劉燦聽的炯炯有神,心中的怪異感越來越強,這不對啊,這和她所知道的歷史完全不一樣啊,她這到底夢的是什麼啊!不過雖然一頭霧水,卻覺得很有趣,唯一比較擔心的就是這夢突然沒了——過去夢沒了也不過是醒了,她這再醒了,就不知道是什麼情況了。
就這麼一路聽着司機胡侃到了高鐵站,到了之後她纔想起,自己根本就不知道那個什麼二少長的樣子,要怎麼接?
不過她也沒有怎麼苦惱,反正是夢嘛。接不到也沒什麼大不了的,而且說不定有別的什麼劇情要走呢。
她漫步在高鐵站裏,發現這裏雖然人來人往,卻都井然有序。往東的遊客怎麼走,往西的遊客怎麼走,沒有特定的通道,可大家都會按照順序去走,於是,雖然人頭攢動,卻沒有混亂。而舉目看去,不僅有很多人穿古裝,穿的還是他們北宋的服飾——這套衣服還是她搗鼓出來的,借鑑了漢唐的風格,又加了掐腰收袖的內容,也許不夠飄逸,卻絕對爽利。
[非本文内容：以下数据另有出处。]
-- ==== Sys2Proof/Machine/Dispatch.lean ====
section
/-! DEFINITION. The meaning of a command: one arm per constructor of Instr, each one call of the command's own meaning. -/
namespace Sys2Proof.Machine

def exec (i : Instr) (s : State) : Host.Outcome State Fault Refusal :=
  match i with
  | .ctxCreate dir mode => Sys2Proof.Machine.execCtxCreate dir mode s
  | .ctxDestroy h => Sys2Proof.Machine.execCtxDestroy h s
  | .aesBlock h dir => Sys2Proof.Machine.execAesBlock h dir s
  | .blockMode h dir => Sys2Proof.Machine.execBlockMode h dir s
  | .ctrCreate => Sys2Proof.Machine.execCtrCreate s
  | .ctrApply h lim => Sys2Proof.Machine.execCtrApply h lim s
  | .ccmEncrypt m l => Sys2Proof.Machine.execCcmEncrypt m l s
  | .ccmDecrypt m l => Sys2Proof.Machine.execCcmDecrypt m l s
  | .cmacCreate => Sys2Proof.Machine.execCmacCreate s
  | .cmacUpdate h => Sys2Proof.Machine.execCmacUpdate h s
  | .cmacFinal h => Sys2Proof.Machine.execCmacFinal h s
  | .xcbcCreate variant => Sys2Proof.Machine.execXcbcCreate variant s
  | .xcbcUpdate h => Sys2Proof.Machine.execXcbcUpdate h s
  | .xcbcFinal h => Sys2Proof.Machine.execXcbcFinal h s
  | .eaxCreate => Sys2Proof.Machine.execEaxCreate s
  | .eaxHeader h => Sys2Proof.Machine.execEaxHeader h s
  | .eaxEncrypt h => Sys2Proof.Machine.execEaxEncrypt h s
  | .eaxDecrypt h => Sys2Proof.Machine.execEaxDecrypt h s
  | .eaxFinal h t => Sys2Proof.Machine.execEaxFinal h t s
  | .eaxGentag h t => Sys2Proof.Machine.execEaxGentag h t s
  | .eaxGetpt h => Sys2Proof.Machine.execEaxGetpt h s
  | .kwWrap => Sys2Proof.Machine.execKwWrap s
  | .kwUnwrap => Sys2Proof.Machine.execKwUnwrap s
  | .ctCompare => Sys2Proof.Machine.execCtCompare s

end Sys2Proof.Machine
end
看着這些人穿着這樣的衣服,卻用手機說着話,頗有一種穿梭時空的感覺。
“這是讓我看看若幹年後,北宋會發展成什麼樣嗎?”她想着,覺得又滿意又不滿意。
滿意的自然是傳統沒丟,國家欣欣向榮,而不滿意的是,看來此時的北宋也免不了要有些大國病,不過她來的時間還短,還看不出什麼,總體來說,還是好的。沒看出租司機對國家的自豪嗎?
一個國家,若不能讓自己的子民抬頭挺胸的爲其驕傲,總是有些不太對勁兒的。
她順着人流往前走着,來到了接站處,此處已經有很多人等着了,有人舉着牌子,有人四處張望,不過和別的地方一樣,沒有喧鬧。她想了想,給玲姐打了個電話,電話很快接通了,玲姐的聲音從那邊傳來:“燦燦,你到了嗎?”
“嗯。”
“很好,二少的火車是五分鐘前到站的,現在你應該正好能接着他,他脾氣有些大,你別理他那麼多。”
“……那個,二少長什麼樣子?”
“你不知道?我暈,燦燦,二少天天上雜誌的啊,微博上也有他的消息,這樣,你趕快上微博,就搜國民老公就是他了,不應該啊,咱倆不是還拿着他的照片討論過嗎?你這突發的老年癡呆到底是怎麼回事啊,不說了,你趕快搜吧!”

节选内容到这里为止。